This library allows a CRUD application to run background jobs without complicating its
deployment. The only runtime dependency is `PostgreSQL`, so this is ideal for applications
already using a `PostgreSQL` database.
Although using a SQL database as a job queue means compromising on latency of
delivered jobs, there are several show-stopping issues present in ordinary job
queues which are avoided altogether.
With most other job queues, in-flight jobs are state that is not covered by normal
database backups. Even if jobs _are_ backed up, there is no way to restore both
a database and a job queue to a consistent point-in-time without manually
resolving conflicts.
By storing jobs in the database, existing backup procedures will store a perfectly
consistent state of both in-flight jobs and persistent data. Additionally, jobs can
be spawned and completed as part of other transactions, making it easy to write correct
application code.
Leveraging the power of `PostgreSQL`, this job queue offers several features not
present in other job queues.
# Features
- **Send/receive multiple jobs at once.**
This reduces the number of queries to the database.
- **Send jobs to be executed at a future date and time.**
Avoids the need for a separate scheduling system.

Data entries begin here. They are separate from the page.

/-! ### Booths and alias commands -/

/-- A micro-op of a running booth, column by column: BKEY and BMASK load the row, zeros, ones or TAG; BCMP compares under
MASK; BTAGAND, BTAGOR and BTAGNOT combine TAG; BWRT writes the columns under MASK and TAG; BCNT adds the tagged columns to
an accumulator; PC and the segment count rise by one (R268, R271). Nothing waits for the bank here. -/
def Obligations.BoothMicroOps : Prop :=
  ∀ (s : State) (o : MicroOp),
    let k := s.actBank
    let b := s.booth k
    let row := b.base.toNat + o.row.toNat
    let r := s.rowBits k row
    let went (i : Instr) (ok : Booth → State → Prop) : Prop := ∃ t b', exec i s = .next t
      ∧ t.booth k = { b' with pc := b.pc + 1, segCount := b.segCount + 1 } ∧ ok b' t
    let quiet (b' : Booth) (t : State) : Prop := t = s.setBooth k { b' with pc := b.pc + 1, segCount := b.segCount + 1 }
    let load (x : BitVec 8192) (c : Nat) : Prop := c < 8192 → x.getLsbD c =
      (if o.f = 0 then r.getLsbD c else if o.f = 1 then false else if o.f = 2 then true else b.tag.getLsbD c)
    b.st = .running → b.refreshing = false → b.segCount < 64 → b.pc.toNat < 1023 → b.waiting = [] → s.channelBusy k = false →
    went (.btagnot o) (fun b' t => quiet b' t ∧ b' = { b with tag := b'.tag } ∧ ∀ c, c < 8192 → b'.tag.getLsbD c = !b.tag.getLsbD c)
    ∧ went (.bcnt o) (fun b' t => quiet b' t ∧ b' = { b with ba := b'.ba }
        ∧ let n := ((List.range 8192).filter (fun c => b.tag.getLsbD c && b.mask.getLsbD c)).length * 2 ^ o.sh.toNat
          ∀ j, Tbl.get 0 b'.ba j = if j = o.f.toNat then
            (if o.g then Tbl.get 0 b.ba j - BitVec.ofNat 64 n else Tbl.get 0 b.ba j + BitVec.ofNat 64 n) else Tbl.get 0 b.ba j)
    ∧ (row < 262144 → s.bankRetired k = false → s.rowPoisoned (rowLoc k row) = false →
      went (.bkey o) (fun b' t => quiet b' t ∧ b' = { b with key := b'.key } ∧ ∀ c, load b'.key c)
      ∧ went (.bmask o) (fun b' t => quiet b' t ∧ b' = { b with mask := b'.mask } ∧ ∀ c, load b'.mask c)
      ∧ went (.bcmp o) (fun b' t => quiet b' t ∧ b' = { b with tag := b'.tag } ∧ ∀ c, c < 8192 →
          b'.tag.getLsbD c = (((r.getLsbD c == b.key.getLsbD c || !b.mask.getLsbD c) != o.h) && (o.g || b.tag.getLsbD c)))
      ∧ went (.btagand o) (fun b' t => quiet b' t ∧ b' = { b with tag := b'.tag } ∧ ∀ c, c < 8192 →
          b'.tag.getLsbD c = (b.tag.getLsbD c && (r.getLsbD c != o.h)))
      ∧ went (.btagor o) (fun b' t => quiet b' t ∧ b' = { b with tag := b'.tag } ∧ ∀ c, c < 8192 →
          b'.tag.getLsbD c = (b.tag.getLsbD c || (r.getLsbD c != o.h)))
      ∧ went (.bwrt o) (fun b' t => b' = b ∧ ∀ c, c < 8192 → (t.rowBits k row).getLsbD c =
          if b.mask.getLsbD c && (b.tag.getLsbD c || o.g) then
            (if o.f = 0 then b.key.getLsbD c else if o.f = 1 then !b.key.getLsbD c else if o.f = 2 then b.tag.getLsbD c
              else !b.tag.getLsbD c)
          else r.getLsbD c))

/-- BEND ends the run DONE with PC on the BEND; BSEG is a segment boundary, at which a refresh that is due begins; a row
beyond the bank stops the run with ERR 0x02, uncorrectable data with 0x30 and a record, and the micro-op at PC 1,023 with
0x03; RUNS counts each end (R271 to R274). A row op in a channel that has been retired stops it with 0x31 and a record, as the
model chooses (log entry 118). After 64 micro-ops the segment ends and a due refresh begins; a suspended booth
resumes when the window has served what waits; a refresh that falls due begins at once in a bank whose booth does not run,
and ends with its completion (R274, R275). -/
def Obligations.BoothRuns : Prop :=
  (
    ∀ (s : State) (o : MicroOp),
      let k := s.actBank
      let b := s.booth k
      let row := b.base.toNat + o.row.toNat
      let ended (t : State) (st : BoothState) (err : Nat) : Prop := (t.booth k).st = st ∧ (t.booth k).err = BitVec.ofNat 8 err
        ∧ (t.booth k).runs = b.runs + 1 ∧ (t.booth k).pc = b.pc ∧ (t.booth k).segCount = 0
      b.st = .running → b.refreshing = false → b.segCount < 64 →
      (∃ t, exec (.bend o) s = .next t ∧ ended t .doneS 0 ∧ t.m = s.m)
      ∧ (b.pc.toNat < 1023 → b.waiting = [] → s.channelBusy k = false →
        exec (.bseg o) s = .next (s.setBooth k { b with pc := b.pc + 1, segCount := 0, refreshing := b.refreshDue }))
      ∧ (b.pc.toNat = 1023 → ∃ t, exec (.btagnot o) s = .next t ∧ ended t .error 3)
      ∧ (262144 ≤ row → ∀ i ∈ [Instr.bcmp o, .bwrt o, .btagand o, .btagor o], ∃ t, exec i s = .next t ∧ ended t .error 2 ∧ t.m = s.m)
      ∧ (row < 262144 → s.bankRetired k = false → s.rowPoisoned (rowLoc k row) = true →
        ∀ i ∈ [Instr.bcmp o, .bwrt o, .btagand o, .btagor o],
        ∃ t, exec i s = .next t ∧ ended t .error 0x30 ∧ s.recorded t b.owner.toNat)
      ∧ (row < 262144 → s.bankRetired k = true → ∀ i ∈ [Instr.bcmp o, .bwrt o, .btagand o, .btagor o],
        ∃ t, exec i s = .next t ∧ ended t .error 0x31 ∧ s.recorded t b.owner.toNat))
  ∧ (
    ∀ (s : State) (k : Nat),
      let b := s.booth k
      (64 ≤ b.segCount → exec (.segmentCountExpiry k) s =
        .next (s.setBooth k { b with segCount := 0, refreshing := b.refreshing || b.refreshDue }))
      ∧ (b.st = .suspended → b.refreshing = false → s.channelBusy k = false → b.waiting = [] →
        exec (.boothResume k) s = .next (s.setBooth k { b with st := .running, waiting := [], served := 0 }))
      ∧ (b.st = .running → exec (.refreshDue k) s = .next (s.setBooth k { b with refreshDue := true }))
      ∧ (b.st ≠ .running → exec (.refreshDue k) s = .next (s.setBooth k { b with refreshDue := true, refreshing := true }))
      ∧ (b.refreshing = true → exec (.refreshComplete k) s = .next (s.setBooth k { b with refreshDue := false, refreshing := false })))

/-- The command at the head of a bank's queue, taken while no run is in progress: BRUN starts a run at its micro-op with the
booth's registers zero; BPARM writes program words; RFILL repeats its 4 bytes over the segment; RCOPY copies a segment of
the stack (R257, R268, R269). A status load at its stack answers the booth's state, ERR, PC, queue length, OWNER and RUNS,
or an accumulator, and the answer comes back over the die plane where the load went over it (R27, R257, R273). -/
def Obligations.AliasCommands : Prop :=
  (
    ∀ (s : State) (k : Nat) (c : BankCmd) (rest : List BankCmd),
      let b := s.booth k
      b.queue = c :: rest → b.st = .idle ∨ b.st = .doneS ∨ b.st = .error → b.refreshing = false → s.channelBusy k = false →
      s.stackHeld (k / 256) = false → s.channelRetired (k / 256) (k / 16 % 16) = false →
      (c.op = 1 → ∃ t, exec (.brun k) s = .next t ∧ (t.booth k).st = .running ∧ (t.booth k).pc = BitVec.ofNat 10 c.data
        ∧ (t.booth k).base = BitVec.ofNat 18 (rowOf (stackOffset c.loc)) ∧ (t.booth k).key = 0 ∧ (t.booth k).mask = 0
        ∧ (t.booth k).tag = 0 ∧ (t.booth k).ba = [] ∧ (t.booth k).err = 0 ∧ (t.booth k).owner = BitVec.ofNat 12 c.ctx
        ∧ (t.booth k).queue = rest ∧ (t.booth k).runs = b.runs ∧ t.m = s.m)
      ∧ (c.op = 2 → c.size = 4 → c.ctx < 4096 → ∃ t, exec (.bparm k) s = .next t ∧ (t.booth k).queue = rest
        ∧ (t.booth k).owner = BitVec.ofNat 12 c.ctx
        ∧ (∀ j, Tbl.get 0 (t.booth k).prog j = if j = (c.loc / 4 % 256 + 256 * c.qtr) % 1024 then BitVec.ofNat 32 c.data
            else if b.owner.toNat = c.ctx then Tbl.get 0 b.prog j else 0)
        ∧ t.m = s.m)
      ∧ (c.op = 4 → ∃ t, exec (.rfill k) s = .next t ∧ (t.booth k).queue = rest ∧ ∀ pa, t.memByte pa =
          if c.loc / 1024 * 1024 ≤ pa ∧ pa < c.loc / 1024 * 1024 + 1024 then BitVec.ofNat 8 (c.data / 2 ^ (8 * (pa % 4))) else s.memByte pa)
      ∧ (let src := bankOf (k / 256) (bits c.data 25 0 * 1024)
        c.op = 5 → s.channelBusy src = false → s.bankRetired src = false → ∃ t, exec (.rcopy k) s = .next t ∧ (t.booth k).queue = rest ∧ ∀ pa, t.memByte pa =
          if c.loc / 1024 * 1024 ≤ pa ∧ pa < c.loc / 1024 * 1024 + 1024 then
            s.memByte (locationOf (k / 256) (c.data % 2 ^ 26 * 1024) + pa % 1024) else s.memByte pa))
  ∧ (
    ∀ (s : State) (a : Acc), s.acc? a.id = some a → a.kind = .ld → a.sp ≠ .l → 8 ≤ region a.pa → a.phase = .ready →
      s.free? a = true → s.arrived a = true → s.pathDown a = false → a.back = none →
      s.crossTo a = none ∨ s.homeRetired (dieOf a.t.core) = false → aliasBad a.pa true a.size 0 = false →
      s.frameClass (bits a.pa 40 0) = .aliased →
      let k := bankOfPa a.pa
      s.channelBusy k = false → s.channelRetired (k / 256) (k / 16 % 16) = false →
      let b := s.booth k
      let code : Nat := match b.st with | .idle => 0 | .running => 1 | .suspended => 2 | .doneS => 3 | .error => 4
      let v : Nat := match a.pa % 1024 with
        | 0x00 => code + (if b.st = .error then b.err.toNat else 0) * 2 ^ 8 + b.pc.toNat * 2 ^ 16 + b.queue.length * 2 ^ 26
            + b.owner.toNat * 2 ^ 32 + b.runs.toNat * 2 ^ 44
        | 0x08 => (Tbl.get 0 b.ba 0).toNat | 0x10 => (Tbl.get 0 b.ba 1).toNat
        | 0x18 => (Tbl.get 0 b.ba 2).toNat | 0x20 => (Tbl.get 0 b.ba 3).toNat | _ => 0
      exec (.bstat a.id) s = .next (s.setAcc { a with phase := .replied v, back := s.crossTo a }))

- **Reliable delivery of jobs.**
- **Automatic retries with exponential backoff.**
Number of retries and initial backoff parameters are configurable.
- **Transactional sending of jobs.**
Avoids sending spurious jobs if a transaction is rolled back.
- **Transactional completion of jobs.**
If all side-effects of a job are updates to the database, this provides
true exactly-once execution of jobs.
- **Transactional check-pointing of jobs.**
Long-running jobs can check-point their state to avoid having to restart
from the beginning if there is a failure: the next retry can continue
from the last check-point.
- **Opt-in strictly ordered job delivery.**
Jobs within the same channel will be processed strictly in-order
if this option is enabled for the job.
- **Fair job delivery.**
A channel with a lot of jobs ready to run will not starve a channel with fewer
jobs.
- **Opt-in two-phase commit.**
This is particularly useful on an ordered channel where a position can be "reserved"
in the job order, but not committed until later.
- **JSON and/or binary payloads.**
Jobs can use whichever is most convenient.
- **Automatic keep-alive of jobs.**
Long-running jobs will automatically be "kept alive" to prevent them being
retried whilst they're still ongoing.
- **Concurrency limits.**
Specify the minimum and maximum number of concurrent jobs each runner should
handle.
- **Built-in job registry via an attribute macro.**
Jobs can be easily registered with a runner, and default configuration specified
on a per-job basis.
- **Implicit channels.**
Channels are implicitly created and destroyed when jobs are sent and processed,
so no setup is required.
- **Channel groups.**
Easily subscribe to multiple channels at once, thanks to the separation of
channel name and channel arguments.
- **NOTIFY-based polling.**
This saves resources when few jobs are being processed.
# Getting started
## Defining jobs
The first step is to define a function to be run on the job queue.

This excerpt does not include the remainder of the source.